▶ RECORD EXTRACTS
# # # #

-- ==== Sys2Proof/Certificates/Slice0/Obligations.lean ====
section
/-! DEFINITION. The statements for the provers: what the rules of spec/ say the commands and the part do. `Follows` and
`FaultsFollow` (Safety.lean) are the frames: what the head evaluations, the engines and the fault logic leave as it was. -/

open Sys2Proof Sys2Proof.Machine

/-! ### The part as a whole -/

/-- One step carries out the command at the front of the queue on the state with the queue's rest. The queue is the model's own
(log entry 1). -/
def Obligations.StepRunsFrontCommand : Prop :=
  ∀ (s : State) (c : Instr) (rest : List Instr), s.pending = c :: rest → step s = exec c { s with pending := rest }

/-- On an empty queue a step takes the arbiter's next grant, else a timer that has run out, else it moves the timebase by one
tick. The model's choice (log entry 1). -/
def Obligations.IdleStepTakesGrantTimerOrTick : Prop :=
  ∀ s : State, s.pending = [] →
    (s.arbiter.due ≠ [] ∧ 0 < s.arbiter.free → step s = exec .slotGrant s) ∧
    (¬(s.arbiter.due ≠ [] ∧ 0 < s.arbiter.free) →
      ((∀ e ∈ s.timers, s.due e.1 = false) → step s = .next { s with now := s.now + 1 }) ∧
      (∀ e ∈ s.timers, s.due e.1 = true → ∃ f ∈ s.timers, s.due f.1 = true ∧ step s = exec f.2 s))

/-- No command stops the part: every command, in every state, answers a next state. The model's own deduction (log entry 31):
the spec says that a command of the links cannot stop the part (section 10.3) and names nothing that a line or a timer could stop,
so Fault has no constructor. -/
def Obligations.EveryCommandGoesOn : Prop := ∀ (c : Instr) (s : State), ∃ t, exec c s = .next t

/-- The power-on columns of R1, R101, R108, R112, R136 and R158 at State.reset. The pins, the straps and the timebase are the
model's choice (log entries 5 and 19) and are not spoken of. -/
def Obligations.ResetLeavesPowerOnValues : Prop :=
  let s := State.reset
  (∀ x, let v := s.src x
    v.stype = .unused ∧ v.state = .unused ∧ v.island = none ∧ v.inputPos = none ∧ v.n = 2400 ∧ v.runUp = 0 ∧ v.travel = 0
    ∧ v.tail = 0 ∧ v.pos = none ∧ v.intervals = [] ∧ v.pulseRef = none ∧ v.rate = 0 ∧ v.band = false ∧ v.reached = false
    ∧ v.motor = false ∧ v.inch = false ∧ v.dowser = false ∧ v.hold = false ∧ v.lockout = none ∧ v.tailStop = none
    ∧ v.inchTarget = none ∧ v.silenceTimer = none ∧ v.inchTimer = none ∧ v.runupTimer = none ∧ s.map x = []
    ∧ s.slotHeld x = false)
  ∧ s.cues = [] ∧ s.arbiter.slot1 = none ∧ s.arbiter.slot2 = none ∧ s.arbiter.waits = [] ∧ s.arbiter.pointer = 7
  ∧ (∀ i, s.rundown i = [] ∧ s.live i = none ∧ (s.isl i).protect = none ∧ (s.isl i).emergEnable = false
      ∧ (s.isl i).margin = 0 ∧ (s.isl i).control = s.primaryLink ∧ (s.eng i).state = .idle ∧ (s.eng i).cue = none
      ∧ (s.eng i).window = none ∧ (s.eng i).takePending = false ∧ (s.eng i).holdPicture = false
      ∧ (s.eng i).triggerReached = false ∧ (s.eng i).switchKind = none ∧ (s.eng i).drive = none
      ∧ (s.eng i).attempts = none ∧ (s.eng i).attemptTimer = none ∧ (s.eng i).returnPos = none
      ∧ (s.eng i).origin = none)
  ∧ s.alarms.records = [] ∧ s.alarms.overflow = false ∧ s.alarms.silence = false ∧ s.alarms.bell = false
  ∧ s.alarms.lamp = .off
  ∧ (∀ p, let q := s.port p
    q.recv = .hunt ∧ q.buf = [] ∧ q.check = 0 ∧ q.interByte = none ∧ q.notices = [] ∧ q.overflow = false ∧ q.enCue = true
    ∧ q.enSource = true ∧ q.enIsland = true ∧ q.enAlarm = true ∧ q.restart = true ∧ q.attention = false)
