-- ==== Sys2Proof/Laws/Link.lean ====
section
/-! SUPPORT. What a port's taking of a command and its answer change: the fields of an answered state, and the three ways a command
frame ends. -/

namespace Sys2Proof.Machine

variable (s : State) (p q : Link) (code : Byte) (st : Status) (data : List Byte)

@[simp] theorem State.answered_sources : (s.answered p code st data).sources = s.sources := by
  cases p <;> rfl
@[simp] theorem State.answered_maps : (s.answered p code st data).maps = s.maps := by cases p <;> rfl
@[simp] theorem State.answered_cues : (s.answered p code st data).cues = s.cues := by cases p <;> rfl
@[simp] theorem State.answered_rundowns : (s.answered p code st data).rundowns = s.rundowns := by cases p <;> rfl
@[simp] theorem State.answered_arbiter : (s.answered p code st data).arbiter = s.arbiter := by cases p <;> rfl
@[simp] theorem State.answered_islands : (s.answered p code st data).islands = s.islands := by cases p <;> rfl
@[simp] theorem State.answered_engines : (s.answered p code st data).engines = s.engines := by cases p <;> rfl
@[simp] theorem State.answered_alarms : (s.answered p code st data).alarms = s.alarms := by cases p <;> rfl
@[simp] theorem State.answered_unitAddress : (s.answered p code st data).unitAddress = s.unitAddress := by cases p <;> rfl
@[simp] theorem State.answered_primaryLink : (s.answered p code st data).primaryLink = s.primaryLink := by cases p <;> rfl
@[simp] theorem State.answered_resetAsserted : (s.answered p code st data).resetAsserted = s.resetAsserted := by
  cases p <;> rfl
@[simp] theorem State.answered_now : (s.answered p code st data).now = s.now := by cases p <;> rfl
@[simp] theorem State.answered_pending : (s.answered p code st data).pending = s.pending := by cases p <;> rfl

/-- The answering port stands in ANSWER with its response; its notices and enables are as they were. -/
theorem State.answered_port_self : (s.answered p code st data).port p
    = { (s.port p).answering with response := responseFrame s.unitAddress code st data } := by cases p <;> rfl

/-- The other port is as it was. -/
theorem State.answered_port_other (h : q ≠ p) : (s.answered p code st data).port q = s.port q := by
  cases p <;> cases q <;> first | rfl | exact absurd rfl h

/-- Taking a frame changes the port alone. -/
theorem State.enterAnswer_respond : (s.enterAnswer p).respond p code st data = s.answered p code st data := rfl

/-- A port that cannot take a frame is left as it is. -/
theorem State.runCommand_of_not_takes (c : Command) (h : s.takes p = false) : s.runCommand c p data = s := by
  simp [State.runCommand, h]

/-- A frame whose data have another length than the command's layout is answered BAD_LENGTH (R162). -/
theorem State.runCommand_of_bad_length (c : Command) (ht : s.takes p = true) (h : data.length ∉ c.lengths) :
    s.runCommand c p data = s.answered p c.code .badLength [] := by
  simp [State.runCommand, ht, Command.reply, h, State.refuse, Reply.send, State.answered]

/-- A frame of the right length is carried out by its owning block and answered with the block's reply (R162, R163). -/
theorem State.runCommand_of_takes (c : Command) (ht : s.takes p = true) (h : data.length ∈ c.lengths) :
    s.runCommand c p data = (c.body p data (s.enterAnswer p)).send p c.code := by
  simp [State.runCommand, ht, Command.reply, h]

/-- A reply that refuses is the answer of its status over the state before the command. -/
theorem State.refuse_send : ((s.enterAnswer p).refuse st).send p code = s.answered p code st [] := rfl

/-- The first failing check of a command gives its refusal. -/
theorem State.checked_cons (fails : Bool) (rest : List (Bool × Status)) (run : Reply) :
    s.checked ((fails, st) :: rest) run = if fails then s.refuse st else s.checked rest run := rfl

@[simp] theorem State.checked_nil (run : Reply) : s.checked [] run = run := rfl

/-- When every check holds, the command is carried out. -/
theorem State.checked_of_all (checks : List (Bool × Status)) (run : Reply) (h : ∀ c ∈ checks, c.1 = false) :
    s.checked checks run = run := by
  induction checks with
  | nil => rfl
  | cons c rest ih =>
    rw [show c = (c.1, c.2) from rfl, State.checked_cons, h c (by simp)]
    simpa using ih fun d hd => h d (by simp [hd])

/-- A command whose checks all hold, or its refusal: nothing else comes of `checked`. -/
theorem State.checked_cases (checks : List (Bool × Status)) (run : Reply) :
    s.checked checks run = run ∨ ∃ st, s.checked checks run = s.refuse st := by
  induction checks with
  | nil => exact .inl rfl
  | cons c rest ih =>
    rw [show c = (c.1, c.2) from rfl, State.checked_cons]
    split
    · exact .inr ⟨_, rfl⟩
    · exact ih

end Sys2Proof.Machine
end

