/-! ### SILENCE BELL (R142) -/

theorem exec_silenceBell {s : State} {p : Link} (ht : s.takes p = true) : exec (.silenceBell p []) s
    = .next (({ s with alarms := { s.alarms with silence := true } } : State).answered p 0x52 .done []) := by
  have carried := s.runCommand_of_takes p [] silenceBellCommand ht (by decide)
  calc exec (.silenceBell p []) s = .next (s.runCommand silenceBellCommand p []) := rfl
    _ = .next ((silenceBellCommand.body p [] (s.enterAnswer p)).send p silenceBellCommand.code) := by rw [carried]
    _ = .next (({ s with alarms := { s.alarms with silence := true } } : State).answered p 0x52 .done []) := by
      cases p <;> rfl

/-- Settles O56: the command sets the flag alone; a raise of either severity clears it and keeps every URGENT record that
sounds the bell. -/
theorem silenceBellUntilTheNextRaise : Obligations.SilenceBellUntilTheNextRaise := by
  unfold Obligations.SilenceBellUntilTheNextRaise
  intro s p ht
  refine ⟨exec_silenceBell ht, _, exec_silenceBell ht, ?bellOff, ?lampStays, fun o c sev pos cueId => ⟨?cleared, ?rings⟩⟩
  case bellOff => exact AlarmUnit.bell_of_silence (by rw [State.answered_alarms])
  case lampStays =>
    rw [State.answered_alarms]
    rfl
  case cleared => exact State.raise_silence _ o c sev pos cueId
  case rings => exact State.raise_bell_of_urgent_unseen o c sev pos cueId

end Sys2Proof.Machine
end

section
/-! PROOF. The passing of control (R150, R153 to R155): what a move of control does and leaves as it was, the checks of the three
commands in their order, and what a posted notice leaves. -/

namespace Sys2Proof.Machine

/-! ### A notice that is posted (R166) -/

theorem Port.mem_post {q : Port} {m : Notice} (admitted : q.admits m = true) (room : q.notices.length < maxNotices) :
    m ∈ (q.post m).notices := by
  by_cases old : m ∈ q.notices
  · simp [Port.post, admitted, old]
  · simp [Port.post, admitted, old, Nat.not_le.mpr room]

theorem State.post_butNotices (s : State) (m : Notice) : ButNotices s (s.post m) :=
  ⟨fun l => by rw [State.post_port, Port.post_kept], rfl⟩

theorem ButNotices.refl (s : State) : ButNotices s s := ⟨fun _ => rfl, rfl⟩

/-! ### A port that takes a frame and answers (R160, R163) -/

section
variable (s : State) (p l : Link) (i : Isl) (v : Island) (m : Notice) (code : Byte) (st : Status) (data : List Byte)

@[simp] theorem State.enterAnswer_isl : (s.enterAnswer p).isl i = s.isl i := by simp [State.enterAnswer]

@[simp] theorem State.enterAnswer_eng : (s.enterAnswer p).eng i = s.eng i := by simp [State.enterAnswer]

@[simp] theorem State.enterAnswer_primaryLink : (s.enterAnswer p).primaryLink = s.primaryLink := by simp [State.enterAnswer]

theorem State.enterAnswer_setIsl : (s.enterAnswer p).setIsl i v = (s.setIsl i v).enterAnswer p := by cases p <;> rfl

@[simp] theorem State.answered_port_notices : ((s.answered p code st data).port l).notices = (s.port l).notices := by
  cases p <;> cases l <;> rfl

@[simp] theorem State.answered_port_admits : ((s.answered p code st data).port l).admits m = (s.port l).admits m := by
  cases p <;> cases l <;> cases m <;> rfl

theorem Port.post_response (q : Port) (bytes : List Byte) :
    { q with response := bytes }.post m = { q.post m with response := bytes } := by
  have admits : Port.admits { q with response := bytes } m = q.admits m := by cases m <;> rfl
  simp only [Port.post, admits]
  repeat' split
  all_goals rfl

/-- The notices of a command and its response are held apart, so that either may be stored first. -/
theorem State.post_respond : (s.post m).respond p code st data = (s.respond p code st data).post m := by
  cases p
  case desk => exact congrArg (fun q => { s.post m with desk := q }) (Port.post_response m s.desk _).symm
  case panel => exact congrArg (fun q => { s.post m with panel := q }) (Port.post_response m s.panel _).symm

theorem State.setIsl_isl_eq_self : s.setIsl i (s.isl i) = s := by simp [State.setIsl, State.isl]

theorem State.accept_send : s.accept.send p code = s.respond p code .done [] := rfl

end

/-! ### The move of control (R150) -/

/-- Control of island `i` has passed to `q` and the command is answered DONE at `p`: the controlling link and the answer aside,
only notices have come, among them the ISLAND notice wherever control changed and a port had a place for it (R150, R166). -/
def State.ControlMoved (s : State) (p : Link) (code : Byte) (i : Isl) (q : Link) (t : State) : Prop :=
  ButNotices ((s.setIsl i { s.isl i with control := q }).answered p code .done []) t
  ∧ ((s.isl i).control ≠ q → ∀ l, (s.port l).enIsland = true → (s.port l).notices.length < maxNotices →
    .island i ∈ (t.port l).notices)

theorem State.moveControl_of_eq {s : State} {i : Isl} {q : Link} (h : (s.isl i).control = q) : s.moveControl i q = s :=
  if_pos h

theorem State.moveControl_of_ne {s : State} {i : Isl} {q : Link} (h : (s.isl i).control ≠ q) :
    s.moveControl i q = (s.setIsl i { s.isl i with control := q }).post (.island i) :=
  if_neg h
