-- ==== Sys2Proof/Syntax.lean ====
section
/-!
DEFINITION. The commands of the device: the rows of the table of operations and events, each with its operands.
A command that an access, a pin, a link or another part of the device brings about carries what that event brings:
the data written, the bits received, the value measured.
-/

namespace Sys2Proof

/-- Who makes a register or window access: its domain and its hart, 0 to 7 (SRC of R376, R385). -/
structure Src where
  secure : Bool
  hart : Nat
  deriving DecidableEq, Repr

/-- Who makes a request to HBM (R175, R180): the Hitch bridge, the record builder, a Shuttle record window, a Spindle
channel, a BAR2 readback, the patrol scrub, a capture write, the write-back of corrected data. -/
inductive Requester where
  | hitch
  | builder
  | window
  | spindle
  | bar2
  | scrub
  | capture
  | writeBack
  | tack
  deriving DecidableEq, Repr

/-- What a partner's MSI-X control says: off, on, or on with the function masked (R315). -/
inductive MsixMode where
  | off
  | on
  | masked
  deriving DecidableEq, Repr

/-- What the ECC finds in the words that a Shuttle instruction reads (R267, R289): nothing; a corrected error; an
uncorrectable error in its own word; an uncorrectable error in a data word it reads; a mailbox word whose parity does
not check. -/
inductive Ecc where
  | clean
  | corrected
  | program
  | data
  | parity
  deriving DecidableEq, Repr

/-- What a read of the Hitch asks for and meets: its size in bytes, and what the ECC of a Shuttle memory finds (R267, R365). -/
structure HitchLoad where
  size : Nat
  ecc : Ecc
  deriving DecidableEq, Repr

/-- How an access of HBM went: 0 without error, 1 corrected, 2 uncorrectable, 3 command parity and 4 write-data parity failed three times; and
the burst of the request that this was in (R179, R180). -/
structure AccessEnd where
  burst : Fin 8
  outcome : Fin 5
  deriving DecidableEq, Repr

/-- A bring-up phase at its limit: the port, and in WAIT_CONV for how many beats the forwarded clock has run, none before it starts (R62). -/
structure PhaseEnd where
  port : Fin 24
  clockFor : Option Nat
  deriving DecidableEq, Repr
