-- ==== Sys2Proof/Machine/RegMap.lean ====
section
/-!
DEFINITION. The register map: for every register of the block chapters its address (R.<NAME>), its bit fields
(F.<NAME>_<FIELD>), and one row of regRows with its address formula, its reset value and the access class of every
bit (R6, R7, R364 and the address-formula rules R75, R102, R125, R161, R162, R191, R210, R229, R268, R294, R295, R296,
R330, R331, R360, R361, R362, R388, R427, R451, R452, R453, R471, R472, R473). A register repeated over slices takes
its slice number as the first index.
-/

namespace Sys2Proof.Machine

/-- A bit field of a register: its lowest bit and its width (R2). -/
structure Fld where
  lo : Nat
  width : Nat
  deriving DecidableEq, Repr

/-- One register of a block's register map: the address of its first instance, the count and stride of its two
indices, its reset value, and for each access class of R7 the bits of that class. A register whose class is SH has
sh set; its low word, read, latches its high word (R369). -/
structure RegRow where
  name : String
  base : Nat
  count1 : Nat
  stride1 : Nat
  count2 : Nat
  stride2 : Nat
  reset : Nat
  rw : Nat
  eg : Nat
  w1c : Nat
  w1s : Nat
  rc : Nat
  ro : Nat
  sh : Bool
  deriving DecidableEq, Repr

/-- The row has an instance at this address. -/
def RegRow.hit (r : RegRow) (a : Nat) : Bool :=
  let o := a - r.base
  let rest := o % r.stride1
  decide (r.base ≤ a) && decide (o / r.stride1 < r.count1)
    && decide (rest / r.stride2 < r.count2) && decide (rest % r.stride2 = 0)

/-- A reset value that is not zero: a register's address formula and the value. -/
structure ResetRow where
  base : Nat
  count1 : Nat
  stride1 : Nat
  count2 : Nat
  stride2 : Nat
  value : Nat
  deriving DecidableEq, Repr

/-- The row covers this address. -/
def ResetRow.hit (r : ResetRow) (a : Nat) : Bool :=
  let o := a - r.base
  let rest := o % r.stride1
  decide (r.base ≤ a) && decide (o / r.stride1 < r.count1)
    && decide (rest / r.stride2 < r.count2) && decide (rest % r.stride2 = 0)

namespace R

# # # #

▶ WORK INSTRUCTION
Would you retype the lines above from the one with "theorem Port.post_response (q" down to the one with "case panel =>", word for word, both ends included and no other lines?

▶ EXERCISE SOLUTION
theorem Port.post_response (q : Port) (bytes : List Byte) :
    { q with response := bytes }.post m = { q.post m with response := bytes } := by
  have admits : Port.admits { q with response := bytes } m = q.admits m := by cases m <;> rfl
  simp only [Port.post, admits]
  repeat' split
  all_goals rfl

/-- The notices of a command and its response are held apart, so that either may be stored first. -/
theorem State.post_respond : (s.post m).respond p code st data = (s.respond p code st data).post m := by
  cases p
  case desk => exact congrArg (fun q => { s.post m with desk := q }) (Port.post_response m s.desk _).symm
  case panel => exact congrArg (fun q => { s.post m with panel := q }) (Port.post_response m s.panel _).symm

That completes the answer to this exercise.